The peak of amputation among young adult males and the significant majority of male PwA may be explained by ongoing conflict in most contexts. There is consensus in the literature that worldwide more males than females undergo amputation, but the distribution differs according to age and cause.1 57 58 Especially during active age and regardless of conflict, rates are higher in men due to work-related or leisure-related accidents.49 59 Despite a similar T2D prevalence among sexes, T2D-related amputation rates are higher among men due to higher prevalence of smoking, peripheral vascular disease, neuropathy and diabetic foot ulceration.1 For certain groups a gender dimension may influence access to rehabilitation. Higher female than male proportions are reported for older persons with traumatic amputations which are unlikely due to combat or occupational risk.58 59 This is in contrast to the significant male majority in our study population. Also, our findings revealed that in urban environments, and in contrast to men, female PwA attending rehabilitation constitute a significantly larger proportion than in rural environments. Access barriers to services for women from more remote rural areas may exist such as challenging infrastructure, poverty, insecurity, and cultural factors and warrant further investigation.60

The main limitation of this study is that data is derived from ICRC PRCs only and therefore not representative of population. However, in absence of amputation incidence data this first multicountry analysis offers a unique insight into the population of rehabilitation users with amputations in fragile contexts including (ex-)combatants and civilians of all ages with amputations of all origins. As the data does not represent prevalence, but attendance to rehabilitation, it is difficult to estimate how many PwA do not receive services. Where existing, data was compared with published prevalence studies from similar contexts. The dearth of quality publications in such contexts underlines the mismatch between existing research and where the burden of disease is.26

Conclusion

In conclusion, this study highlights the persisting burden of amputation in conflict contexts and the consequences of broken health systems and a fragmented continuum of care. Young age and long delays to rehabilitation reveal the hardship in which PwA live in such settings. The figures of landmine-caused amputations disclose the cruel long-term dimension of conflict.
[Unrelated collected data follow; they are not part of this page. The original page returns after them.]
-- ==== Sys2Proof/Machine/State.lean ====
section
/-! DEFINITION. The state of the block: everything spec/10_state.md names, the bookkeeping it gives the model,
and the model's own fields (the input levels, the agenda, the event trace), with the state after reset. -/

namespace Sys2Proof
namespace Machine

/-- The debouncer's ButtonState, ordered Released < Pressed < Held (10_state.md R22). The code 3 is never written by
any rule, so it has no constructor (notes/assumptions/16.md). -/
inductive ButtonState where
  | released
  | pressed
  | held
  deriving DecidableEq, Repr

/-- The ButtonDebouncer's registers (10_state.md R20 to R22). -/
structure Debouncer where
  /-- `deb.last_level`, 1 bit. -/
  lastLevel : Level
  /-- `deb.ltt`, 32 bits. -/
  ltt : Stamp
  /-- `deb.state`, 2 bits. -/
  state : ButtonState
  deriving DecidableEq, Repr

/-- The PulseRequest (10_state.md R23, R24). -/
structure Pulse where
  /-- `pls.active`, 1 bit. -/
  active : Bool
  /-- `pls.start`, 32 bits. -/
  start : Stamp
  deriving DecidableEq, Repr

/-- The four output lines (10_state.md R30 to R32). -/
structure OutputLines where
  regulatorEnable : Level
  fanControl : Level
  powerPulseOut : Level
  ledData : Level
  deriving DecidableEq, Repr

/-- The levels the environment gives the three input lines (10_state.md R33). The spec calls them free inputs and
no state of the block; the model holds them as data (notes/assumptions/3.md). -/
structure InputLines where
  powerButton : Level
  companionPowerRequest : Level
  companionShutdownComplete : Level
  deriving DecidableEq, Repr

/-- The names of the input lines (60_exceptions.md R213). -/
inductive InputLine where
  | powerButton
  | companionPowerRequest
  | companionShutdownComplete
  deriving DecidableEq, Repr

/-- A recorded fault: its code and its information (60_exceptions.md R200). -/
inductive FaultRecord where
  /-- Code 1, raised by the decoder, with the 32-bit word. -/
  | illegalOperation (word : Word)
  /-- Code 2, raised by LEDSET, with the index. -/
  | ledIndexOutOfRange (index : LedIndex)
  /-- Code 3, raised by PLSEND, with the `now` sampled. -/
  | pulseOverlap (now : Stamp)
  deriving DecidableEq, Repr

/-- LedData is driven to `level`, then `ns` nanoseconds of delay are requested (43_led.md R147). -/
structure Segment where
  level : Level
  ns : Nat
  deriving DecidableEq, Repr

/-- One LEDSHOW's requested segments, in order (43_led.md R147). -/
abbrev Frame := List Segment

/-- What an observer sees of the events (00_scope.md R15; notes/assumptions/7.md). -/
inductive EventObs where
  /-- An EVSET of the event was executed. -/
  | emitted (e : Event)
  /-- An EVTAKE of the event returned 1. -/
  | taken (e : Event)
  deriving DecidableEq, Repr

/-- Whose turn a step is (00_scope.md R14, 20_memory.md R61; notes/assumptions/1.md). -/
inductive Turn where
  /-- The main agent executes the program word at `phase`. -/
  | main
  /-- The timer agent executes TICK. -/
  | timer
  /-- The environment drives an input line; a rising edge of a companion line is the edge agent's EDGE step. -/
  | drive (line : InputLine) (level : Level)
  /-- A word is issued directly (30_encoding.md R73). -/
  | issue (word : Word)
  deriving DecidableEq, Repr

/-- The machine. -/
structure State where
  /-- `deb.*` (10_state.md R20 to R22). -/
  deb : Debouncer
  /-- `pls.*` (10_state.md R23, R24). -/
  pls : Pulse
  /-- `reg`, 1 bit: false RailsOff, true RailsOn (10_state.md R25). -/
  reg : Bool
  /-- `phase`, 3 bits, the program counter (10_state.md R26). -/
  phase : BitVec 3
  /-- `millis`, 32 bits (10_state.md R27). -/
  millis : Stamp
  /-- `evf`, bits 3:0 of the register EVF (10_state.md R28). -/
  evf : FlagSet
  /-- The LedBuffer's bytes that are not 0x00 (10_state.md R29; notes/assumptions/8.md). -/
  mem : List Host.Cell
  /-- The output lines (10_state.md R30 to R32). -/
  lines : OutputLines
  /-- `fault`: the faults recorded so far, without repeats (10_state.md R34). -/
  fault : List FaultRecord
  /-- `ledtrace`: the frames transmitted so far (10_state.md R35). -/
  ledtrace : List Frame
  /-- The input lines' levels: the model's own field (notes/assumptions/3.md). -/
  inputs : InputLines
  /-- The turns to come, first the next; with none, it is the main agent's turn: the model's own field
  (notes/assumptions/1.md). -/
  agenda : List Turn
  /-- The events emitted and taken so far: the model's own field (notes/assumptions/7.md). -/
  evtrace : List EventObs
  deriving DecidableEq, Repr

/-- Why the machine has no next state. No instruction answers one of these: a fault the spec describes is recorded
in the state (60_exceptions.md R200). -/
inductive Fault where
  /-- Raised by `step` when the main agent's turn, or a directly issued word other than TICK and EDGE, comes after
  a recorded fault: the main agent executes no further operation (60_exceptions.md R204,
  93_implementation_defined.md U3). Safe: the model has no step where the spec gives none. -/
  | mainAgentStopped
  /-- Raised by `step` when the main agent's turn finds `phase` 6 or 7, which index no word of the program and
  which no run reaches (10_state.md R26). Safe. -/
  | phaseOutsideProgram
  deriving DecidableEq, Repr

/-- Why an instruction has no meaning. -/
inductive Refusal where
  /-- Raised by `exec` for an operation without a meaning; this model has none such. Safe. -/
  | notModelled (mnemonic : String)
  deriving DecidableEq, Repr

/-- The machine right after power-on (70_reset_and_hazards.md R230), with nothing on the agenda, that is with
`BOOT_SET_STATE = none` (R231; notes/assumptions/10.md). -/
def State.reset : State where
  deb := ⟨true, 0#Config.timeW, .released⟩
  pls := ⟨false, 0#Config.timeW⟩
  reg := false
  phase := 0#3
  millis := 0#Config.timeW
  evf := 0#Config.nEvents
  mem := []
  lines := ⟨false, false, false, false⟩
  fault := []
  ledtrace := []
  inputs := ⟨true, false, false⟩
  agenda := []
  evtrace := []

end Machine
end Sys2Proof
end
Rehabilitation services are seriously under-resourced as revealed in a recent publication on global estimates of rehabilitation needs.61 Our data have been collected in highly challenging and diverse settings where even basic healthcare is compromised. Providing rehabilitation and collecting data in these underserved, volatile contexts is exceptionally complex.30 The few PRCs in conflict settings cater for amputations of various causes and PwA of different age, sex, other trauma and comorbidities including psychological after-effects and future prospects of life with amputation. This requires tailored approaches matched with outcome and impact measurements. Managing these highly diverse processes is the responsibility of a multidisciplinary rehabilitation team including peer-support by other PwA—an enormous challenge in settings with so many needs and so little resources.

Preventive measures on all levels of healthcare are essential to reduce the number of T2D-caused amputations.62 63 Rather than solely managing amputations as the last consequence, rehabilitation professionals should get increasingly involved in provision of comprehensive care.

We call out to rehabilitation service providers and healthcare professionals for a prioritisation of rehabilitation in fragile settings and a stronger and prompt involvement of rehabilitation professionals on all levels of the continuum of care. This includes international humanitarian interventions as well as local health system strengthening interventions. In addition, it is crucial that future research identifies and tests efficient, innovative, context-adapted best practice models including service provision and impact measurement to address the mismatch of rehabilitation needs and resources in fragile settings.

Supplementary Material

Reviewer comments
Author's manuscript

Acknowledgments

We would like to thank the ICRC personnel and PRC managers in the respective countries for advice and insights in data interpretation: Alberto Cairo and team from Afghanistan, Denver Graham, Phalla Keo and team from Cambodia, Therese Powell, Srood Suad Nafie and team from Iraq, Imad Aldibee and team from Sudan.

Footnotes

Twitter: @neltexts, @MyCliona

Correction notice: This article has been corrected since it was published. The name of author Sigiriya Aebischer Perone has been corrected.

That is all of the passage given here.